Thailand Prime Minister Prayuth Chan-ocha is seeking more sweeping executive powers to replace martial law.
That nudges the former general a step closer to absolute authority, according to the Washington Post.
Prayuth, who seized power in a military coup 10 months ago, asked King Bhumibol Adulyadej for permission to repeal martial law and institute measures that human rights activists say would be more draconian.
Invoking Article 44, as the section in the interim constitution is known, would give Prayuth the power to issue any order deemed necessary “to strengthen public unity and harmony” and to suppress any act that “undermines public peace and order”.
“I have asked for the king’s permission to lift martial law. The power is now with His Majesty,” Prayuth told reporters Tuesday.
The king is almost certain to rubber-stamp the request.
By handing broad powers to the head of the National Council for Peace and Order — as the junta is officially known — the new rules would be “much worse than martial law” which at least includes some checks and balances, said Sunai Phasuk, a senior researcher at Human Rights Watch in Bangkok.
The Thai military imposed martial law in May last year after months of street protests.
Shortly afterwards, it seized power from the democratically elected prime minister, Yingluck Shinawatra, and her government.

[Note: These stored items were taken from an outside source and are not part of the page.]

/-! ### `acceptRead` -/

@[simp] theorem acceptRead_phase (s : State) : (acceptRead s).phase = 1#4 := rfl
@[simp] theorem acceptRead_idx (s : State) : (acceptRead s).idx = 0#6 := rfl
@[simp] theorem acceptRead_cnt (s : State) : (acceptRead s).cnt = 0#32 := rfl
@[simp] theorem acceptRead_pdl (s : State) : (acceptRead s).pdl = Vector.replicate 41 0#16 := rfl
@[simp] theorem acceptRead_pdh (s : State) : (acceptRead s).pdh = Vector.replicate 41 0#16 := rfl
@[simp] theorem acceptRead_thresh (s : State) : (acceptRead s).thresh = 0#16 := rfl
@[simp] theorem acceptRead_frame (s : State) : (acceptRead s).frame = 0#40 := rfl
@[simp] theorem acceptRead_hum (s : State) : (acceptRead s).hum = 0#12 := rfl
@[simp] theorem acceptRead_tmag (s : State) : (acceptRead s).tmag = 0#12 := rfl
@[simp] theorem acceptRead_tempC (s : State) : (acceptRead s).tempC = 0#32 := rfl
@[simp] theorem acceptRead_tempF (s : State) : (acceptRead s).tempF = 0#32 := rfl
@[simp] theorem acceptRead_valid (s : State) : (acceptRead s).valid = false := rfl
@[simp] theorem acceptRead_err (s : State) : (acceptRead s).err = 0#2 := rfl
@[simp] theorem acceptRead_esite (s : State) : (acceptRead s).esite = 0#4 := rfl
@[simp] theorem acceptRead_busy (s : State) : (acceptRead s).busy = true := rfl
@[simp] theorem acceptRead_done (s : State) : (acceptRead s).done = false := rfl
@[simp] theorem acceptRead_illcmd (s : State) : (acceptRead s).illcmd = false := rfl
@[simp] theorem acceptRead_busyrej (s : State) : (acceptRead s).busyrej = false := rfl
@[simp] theorem acceptRead_tneg (s : State) : (acceptRead s).tneg = false := rfl
@[simp] theorem acceptRead_hfb (s : State) : (acceptRead s).hfb = false := rfl
@[simp] theorem acceptRead_tfb (s : State) : (acceptRead s).tfb = false := rfl
@[simp] theorem acceptRead_lineOe (s : State) : (acceptRead s).lineOe = true := rfl
@[simp] theorem acceptRead_lineOut (s : State) : (acceptRead s).lineOut = true := rfl
@[simp] theorem acceptRead_prio (s : State) : (acceptRead s).prio = s.prio := rfl
@[simp] theorem acceptRead_params (s : State) : (acceptRead s).params = s.params := rfl
@[simp] theorem acceptRead_lineIn (s : State) : (acceptRead s).lineIn = s.lineIn := rfl
@[simp] theorem acceptRead_hostData (s : State) : (acceptRead s).hostData = s.hostData := rfl
@[simp] theorem acceptRead_script (s : State) : (acceptRead s).script = s.script := rfl
@[simp] theorem acceptRead_draws (s : State) : (acceptRead s).draws = s.draws := rfl

/-! ### `acceptDecode` -/

@[simp] theorem acceptDecode_phase (s : State) : (acceptDecode s).phase = 8#4 := rfl
@[simp] theorem acceptDecode_idx (s : State) : (acceptDecode s).idx = 0#6 := rfl
@[simp] theorem acceptDecode_cnt (s : State) : (acceptDecode s).cnt = 0#32 := rfl
@[simp] theorem acceptDecode_pdl (s : State) : (acceptDecode s).pdl = s.pdl := rfl
@[simp] theorem acceptDecode_pdh (s : State) : (acceptDecode s).pdh = s.pdh := rfl
@[simp] theorem acceptDecode_thresh (s : State) : (acceptDecode s).thresh = 0#16 := rfl
@[simp] theorem acceptDecode_frame (s : State) : (acceptDecode s).frame = 0#40 := rfl
@[simp] theorem acceptDecode_hum (s : State) : (acceptDecode s).hum = 0#12 := rfl
@[simp] theorem acceptDecode_tmag (s : State) : (acceptDecode s).tmag = 0#12 := rfl
@[simp] theorem acceptDecode_tempC (s : State) : (acceptDecode s).tempC = 0#32 := rfl
@[simp] theorem acceptDecode_tempF (s : State) : (acceptDecode s).tempF = 0#32 := rfl
@[simp] theorem acceptDecode_valid (s : State) : (acceptDecode s).valid = false := rfl
@[simp] theorem acceptDecode_err (s : State) : (acceptDecode s).err = 0#2 := rfl
@[simp] theorem acceptDecode_esite (s : State) : (acceptDecode s).esite = 0#4 := rfl
@[simp] theorem acceptDecode_busy (s : State) : (acceptDecode s).busy = true := rfl
@[simp] theorem acceptDecode_done (s : State) : (acceptDecode s).done = false := rfl
@[simp] theorem acceptDecode_illcmd (s : State) : (acceptDecode s).illcmd = false := rfl
@[simp] theorem acceptDecode_busyrej (s : State) : (acceptDecode s).busyrej = false := rfl
@[simp] theorem acceptDecode_tneg (s : State) : (acceptDecode s).tneg = false := rfl
@[simp] theorem acceptDecode_hfb (s : State) : (acceptDecode s).hfb = false := rfl
@[simp] theorem acceptDecode_tfb (s : State) : (acceptDecode s).tfb = false := rfl
@[simp] theorem acceptDecode_lineOe (s : State) : (acceptDecode s).lineOe = s.lineOe := rfl
@[simp] theorem acceptDecode_lineOut (s : State) : (acceptDecode s).lineOut = s.lineOut := rfl
@[simp] theorem acceptDecode_prio (s : State) : (acceptDecode s).prio = s.prio := rfl
@[simp] theorem acceptDecode_params (s : State) : (acceptDecode s).params = s.params := rfl
@[simp] theorem acceptDecode_lineIn (s : State) : (acceptDecode s).lineIn = s.lineIn := rfl
@[simp] theorem acceptDecode_hostData (s : State) : (acceptDecode s).hostData = s.hostData := rfl
@[simp] theorem acceptDecode_script (s : State) : (acceptDecode s).script = s.script := rfl
@[simp] theorem acceptDecode_draws (s : State) : (acceptDecode s).draws = s.draws := rfl

/-! ### `sampleLine` -/

@[simp] theorem sampleLine_phase (sample : Bool) (s : State) : (sampleLine sample s).phase = s.phase := rfl
@[simp] theorem sampleLine_idx (sample : Bool) (s : State) : (sampleLine sample s).idx = s.idx := rfl
@[simp] theorem sampleLine_cnt (sample : Bool) (s : State) : (sampleLine sample s).cnt = s.cnt := rfl
@[simp] theorem sampleLine_pdl (sample : Bool) (s : State) : (sampleLine sample s).pdl = s.pdl := rfl
@[simp] theorem sampleLine_pdh (sample : Bool) (s : State) : (sampleLine sample s).pdh = s.pdh := rfl
@[simp] theorem sampleLine_thresh (sample : Bool) (s : State) : (sampleLine sample s).thresh = s.thresh := rfl
@[simp] theorem sampleLine_frame (sample : Bool) (s : State) : (sampleLine sample s).frame = s.frame := rfl
@[simp] theorem sampleLine_hum (sample : Bool) (s : State) : (sampleLine sample s).hum = s.hum := rfl
@[simp] theorem sampleLine_tmag (sample : Bool) (s : State) : (sampleLine sample s).tmag = s.tmag := rfl
@[simp] theorem sampleLine_tempC (sample : Bool) (s : State) : (sampleLine sample s).tempC = s.tempC := rfl
@[simp] theorem sampleLine_tempF (sample : Bool) (s : State) : (sampleLine sample s).tempF = s.tempF := rfl
@[simp] theorem sampleLine_valid (sample : Bool) (s : State) : (sampleLine sample s).valid = s.valid := rfl
@[simp] theorem sampleLine_err (sample : Bool) (s : State) : (sampleLine sample s).err = s.err := rfl
@[simp] theorem sampleLine_esite (sample : Bool) (s : State) : (sampleLine sample s).esite = s.esite := rfl
@[simp] theorem sampleLine_busy (sample : Bool) (s : State) : (sampleLine sample s).busy = s.busy := rfl
@[simp] theorem sampleLine_done (sample : Bool) (s : State) : (sampleLine sample s).done = s.done := rfl
@[simp] theorem sampleLine_illcmd (sample : Bool) (s : State) : (sampleLine sample s).illcmd = s.illcmd := rfl
@[simp] theorem sampleLine_busyrej (sample : Bool) (s : State) : (sampleLine sample s).busyrej = s.busyrej := rfl
@[simp] theorem sampleLine_tneg (sample : Bool) (s : State) : (sampleLine sample s).tneg = s.tneg := rfl
@[simp] theorem sampleLine_hfb (sample : Bool) (s : State) : (sampleLine sample s).hfb = s.hfb := rfl
@[simp] theorem sampleLine_tfb (sample : Bool) (s : State) : (sampleLine sample s).tfb = s.tfb := rfl
@[simp] theorem sampleLine_lineOe (sample : Bool) (s : State) : (sampleLine sample s).lineOe = s.lineOe := rfl
@[simp] theorem sampleLine_lineOut (sample : Bool) (s : State) : (sampleLine sample s).lineOut = s.lineOut := rfl
@[simp] theorem sampleLine_prio (sample : Bool) (s : State) : (sampleLine sample s).prio = s.prio := rfl
@[simp] theorem sampleLine_params (sample : Bool) (s : State) : (sampleLine sample s).params = s.params := rfl
@[simp] theorem sampleLine_lineIn (sample : Bool) (s : State) : (sampleLine sample s).lineIn = sample := rfl
@[simp] theorem sampleLine_hostData (sample : Bool) (s : State) : (sampleLine sample s).hostData = s.hostData := rfl
@[simp] theorem sampleLine_script (sample : Bool) (s : State) : (sampleLine sample s).script = s.script := rfl
@[simp] theorem sampleLine_draws (sample : Bool) (s : State) : (sampleLine sample s).draws = s.draws := rfl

Western allies, led by the United States, have repeatedly expressed concerns about the use of martial law and the junta’s general suppression of both political dissent and the media.
Tourism operators and businesses have been urging an end to the instability that they say is scaring off visitors and investors.
Maj. Gen. Sunsern Kaewkumnerd, a spokesman for the junta, said that the change is needed because “foreign countries are concerned over our use of martial law”.